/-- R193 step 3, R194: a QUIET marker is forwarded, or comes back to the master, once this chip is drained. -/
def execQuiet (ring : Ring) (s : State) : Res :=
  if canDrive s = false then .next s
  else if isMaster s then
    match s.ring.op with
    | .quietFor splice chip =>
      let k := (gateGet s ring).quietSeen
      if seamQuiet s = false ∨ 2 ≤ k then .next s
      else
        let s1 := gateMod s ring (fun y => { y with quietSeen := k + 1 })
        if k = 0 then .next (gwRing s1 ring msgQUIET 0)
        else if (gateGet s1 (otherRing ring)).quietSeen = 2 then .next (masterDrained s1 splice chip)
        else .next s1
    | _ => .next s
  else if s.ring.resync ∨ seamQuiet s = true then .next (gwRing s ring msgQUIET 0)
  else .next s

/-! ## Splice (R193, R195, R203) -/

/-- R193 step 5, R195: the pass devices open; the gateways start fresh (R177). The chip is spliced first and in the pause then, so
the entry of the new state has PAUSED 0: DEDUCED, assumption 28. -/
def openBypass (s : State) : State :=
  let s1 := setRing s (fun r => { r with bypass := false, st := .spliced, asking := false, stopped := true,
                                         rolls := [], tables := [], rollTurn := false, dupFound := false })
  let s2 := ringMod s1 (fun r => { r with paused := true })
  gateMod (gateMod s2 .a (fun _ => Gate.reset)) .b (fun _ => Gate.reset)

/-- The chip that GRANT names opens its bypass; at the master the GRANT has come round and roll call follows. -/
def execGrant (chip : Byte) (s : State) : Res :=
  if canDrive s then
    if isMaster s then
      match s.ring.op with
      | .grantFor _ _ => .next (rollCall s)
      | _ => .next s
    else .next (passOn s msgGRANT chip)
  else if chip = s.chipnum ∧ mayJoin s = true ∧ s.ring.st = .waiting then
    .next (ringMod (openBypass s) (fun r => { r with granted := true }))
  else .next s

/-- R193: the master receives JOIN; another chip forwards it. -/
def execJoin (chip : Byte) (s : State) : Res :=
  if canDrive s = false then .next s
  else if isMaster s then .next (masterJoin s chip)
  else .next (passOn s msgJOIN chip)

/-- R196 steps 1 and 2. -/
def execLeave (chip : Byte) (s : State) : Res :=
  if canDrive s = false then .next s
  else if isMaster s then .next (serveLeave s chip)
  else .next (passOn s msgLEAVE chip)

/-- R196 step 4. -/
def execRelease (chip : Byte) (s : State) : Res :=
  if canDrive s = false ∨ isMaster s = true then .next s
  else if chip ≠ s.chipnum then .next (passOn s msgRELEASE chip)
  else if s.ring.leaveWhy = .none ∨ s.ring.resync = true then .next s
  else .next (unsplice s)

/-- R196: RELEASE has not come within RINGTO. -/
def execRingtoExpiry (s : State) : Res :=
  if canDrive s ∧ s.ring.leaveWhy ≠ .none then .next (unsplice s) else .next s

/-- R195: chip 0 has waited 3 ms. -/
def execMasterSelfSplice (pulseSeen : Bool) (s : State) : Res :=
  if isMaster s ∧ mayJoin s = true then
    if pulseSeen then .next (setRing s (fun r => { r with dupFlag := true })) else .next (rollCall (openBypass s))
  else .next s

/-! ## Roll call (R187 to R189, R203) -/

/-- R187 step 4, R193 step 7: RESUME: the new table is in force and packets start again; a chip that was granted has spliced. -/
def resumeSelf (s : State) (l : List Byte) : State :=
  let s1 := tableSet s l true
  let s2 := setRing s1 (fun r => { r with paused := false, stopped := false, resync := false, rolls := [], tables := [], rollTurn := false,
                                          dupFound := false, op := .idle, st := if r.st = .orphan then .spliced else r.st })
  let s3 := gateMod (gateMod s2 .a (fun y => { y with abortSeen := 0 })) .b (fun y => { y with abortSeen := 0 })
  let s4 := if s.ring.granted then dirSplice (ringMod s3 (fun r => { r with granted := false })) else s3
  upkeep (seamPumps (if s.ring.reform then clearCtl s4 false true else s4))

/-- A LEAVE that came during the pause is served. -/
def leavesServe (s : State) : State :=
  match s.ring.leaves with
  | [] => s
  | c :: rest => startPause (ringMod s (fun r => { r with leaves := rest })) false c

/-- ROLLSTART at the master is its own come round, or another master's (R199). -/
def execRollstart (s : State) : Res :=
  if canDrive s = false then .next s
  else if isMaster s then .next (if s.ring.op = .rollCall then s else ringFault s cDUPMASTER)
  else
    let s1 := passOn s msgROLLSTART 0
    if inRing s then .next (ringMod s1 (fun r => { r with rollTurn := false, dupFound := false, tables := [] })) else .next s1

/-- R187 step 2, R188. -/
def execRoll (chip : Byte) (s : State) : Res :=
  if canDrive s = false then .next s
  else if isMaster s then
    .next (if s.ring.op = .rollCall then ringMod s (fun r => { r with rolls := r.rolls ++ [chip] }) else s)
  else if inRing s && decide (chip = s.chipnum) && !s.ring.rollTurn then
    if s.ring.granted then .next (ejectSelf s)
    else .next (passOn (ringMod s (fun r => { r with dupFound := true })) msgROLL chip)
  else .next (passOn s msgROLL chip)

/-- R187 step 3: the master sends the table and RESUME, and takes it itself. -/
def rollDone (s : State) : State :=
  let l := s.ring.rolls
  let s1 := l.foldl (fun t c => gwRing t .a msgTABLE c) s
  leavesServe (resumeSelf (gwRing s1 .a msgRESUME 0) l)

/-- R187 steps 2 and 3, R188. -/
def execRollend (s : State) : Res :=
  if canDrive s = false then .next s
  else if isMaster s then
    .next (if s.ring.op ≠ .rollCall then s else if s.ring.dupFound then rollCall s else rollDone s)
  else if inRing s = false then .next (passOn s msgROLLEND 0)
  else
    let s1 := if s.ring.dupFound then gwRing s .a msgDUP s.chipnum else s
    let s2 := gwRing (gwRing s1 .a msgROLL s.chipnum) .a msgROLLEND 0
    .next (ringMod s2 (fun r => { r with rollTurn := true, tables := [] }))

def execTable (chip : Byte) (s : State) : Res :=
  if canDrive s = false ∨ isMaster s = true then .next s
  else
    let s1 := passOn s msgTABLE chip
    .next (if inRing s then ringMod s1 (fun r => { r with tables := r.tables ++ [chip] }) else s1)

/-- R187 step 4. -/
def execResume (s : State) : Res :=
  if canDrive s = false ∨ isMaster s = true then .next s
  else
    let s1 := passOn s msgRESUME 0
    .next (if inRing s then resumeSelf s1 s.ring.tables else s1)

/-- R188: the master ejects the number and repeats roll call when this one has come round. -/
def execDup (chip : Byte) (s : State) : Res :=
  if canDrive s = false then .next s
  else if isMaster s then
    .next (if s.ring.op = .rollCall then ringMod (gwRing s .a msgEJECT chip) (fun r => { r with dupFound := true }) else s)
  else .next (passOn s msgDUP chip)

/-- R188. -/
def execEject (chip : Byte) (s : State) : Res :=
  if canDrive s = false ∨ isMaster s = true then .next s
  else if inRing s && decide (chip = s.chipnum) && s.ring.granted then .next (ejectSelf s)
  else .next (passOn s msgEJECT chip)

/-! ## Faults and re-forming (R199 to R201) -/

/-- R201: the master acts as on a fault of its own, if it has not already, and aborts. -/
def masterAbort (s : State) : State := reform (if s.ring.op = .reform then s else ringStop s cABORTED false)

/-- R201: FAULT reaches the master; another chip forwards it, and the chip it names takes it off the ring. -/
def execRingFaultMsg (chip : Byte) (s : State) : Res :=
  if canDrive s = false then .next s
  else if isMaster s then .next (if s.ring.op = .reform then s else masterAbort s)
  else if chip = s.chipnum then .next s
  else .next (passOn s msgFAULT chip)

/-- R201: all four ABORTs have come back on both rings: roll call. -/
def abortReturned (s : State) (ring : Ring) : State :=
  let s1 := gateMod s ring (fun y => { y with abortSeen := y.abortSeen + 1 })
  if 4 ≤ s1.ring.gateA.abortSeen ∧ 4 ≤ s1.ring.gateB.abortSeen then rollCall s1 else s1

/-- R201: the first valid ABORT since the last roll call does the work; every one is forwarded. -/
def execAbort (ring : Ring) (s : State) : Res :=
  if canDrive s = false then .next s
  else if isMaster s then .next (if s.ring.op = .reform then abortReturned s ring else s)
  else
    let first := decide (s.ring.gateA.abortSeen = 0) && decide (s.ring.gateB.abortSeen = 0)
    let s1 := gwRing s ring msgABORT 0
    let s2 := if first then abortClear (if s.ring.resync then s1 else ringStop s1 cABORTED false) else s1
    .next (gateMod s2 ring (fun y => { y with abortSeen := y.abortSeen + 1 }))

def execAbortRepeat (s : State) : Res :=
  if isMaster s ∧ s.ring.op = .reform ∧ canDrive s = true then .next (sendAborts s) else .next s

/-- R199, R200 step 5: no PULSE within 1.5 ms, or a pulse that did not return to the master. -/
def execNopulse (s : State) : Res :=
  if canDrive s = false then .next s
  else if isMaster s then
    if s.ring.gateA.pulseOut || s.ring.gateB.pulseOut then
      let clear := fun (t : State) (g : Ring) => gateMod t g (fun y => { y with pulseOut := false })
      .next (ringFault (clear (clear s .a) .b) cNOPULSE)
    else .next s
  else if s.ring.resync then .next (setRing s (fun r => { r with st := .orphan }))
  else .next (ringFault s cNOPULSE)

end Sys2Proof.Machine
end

**Action item**
Look above for the line that contains "let s2 := gwRing". Starting there, transcribe every line exactly until you have copied the line that contains "else .next (passOn s msgFAULT chip)".

**Answer section**
    let s2 := gwRing (gwRing s1 .a msgROLL s.chipnum) .a msgROLLEND 0
    .next (ringMod s2 (fun r => { r with rollTurn := true, tables := [] }))

def execTable (chip : Byte) (s : State) : Res :=
  if canDrive s = false ∨ isMaster s = true then .next s
  else
    let s1 := passOn s msgTABLE chip
    .next (if inRing s then ringMod s1 (fun r => { r with tables := r.tables ++ [chip] }) else s1)

/-- R187 step 4. -/
def execResume (s : State) : Res :=
  if canDrive s = false ∨ isMaster s = true then .next s
  else
    let s1 := passOn s msgRESUME 0
    .next (if inRing s then resumeSelf s1 s.ring.tables else s1)

/-- R188: the master ejects the number and repeats roll call when this one has come round. -/
def execDup (chip : Byte) (s : State) : Res :=
  if canDrive s = false then .next s
  else if isMaster s then
    .next (if s.ring.op = .rollCall then ringMod (gwRing s .a msgEJECT chip) (fun r => { r with dupFound := true }) else s)
  else .next (passOn s msgDUP chip)

/-- R188. -/
def execEject (chip : Byte) (s : State) : Res :=
  if canDrive s = false ∨ isMaster s = true then .next s
  else if inRing s && decide (chip = s.chipnum) && s.ring.granted then .next (ejectSelf s)
  else .next (passOn s msgEJECT chip)

/-! ## Faults and re-forming (R199 to R201) -/

/-- R201: the master acts as on a fault of its own, if it has not already, and aborts. -/
def masterAbort (s : State) : State := reform (if s.ring.op = .reform then s else ringStop s cABORTED false)

/-- R201: FAULT reaches the master; another chip forwards it, and the chip it names takes it off the ring. -/
def execRingFaultMsg (chip : Byte) (s : State) : Res :=
  if canDrive s = false then .next s
  else if isMaster s then .next (if s.ring.op = .reform then s else masterAbort s)
  else if chip = s.chipnum then .next s
  else .next (passOn s msgFAULT chip)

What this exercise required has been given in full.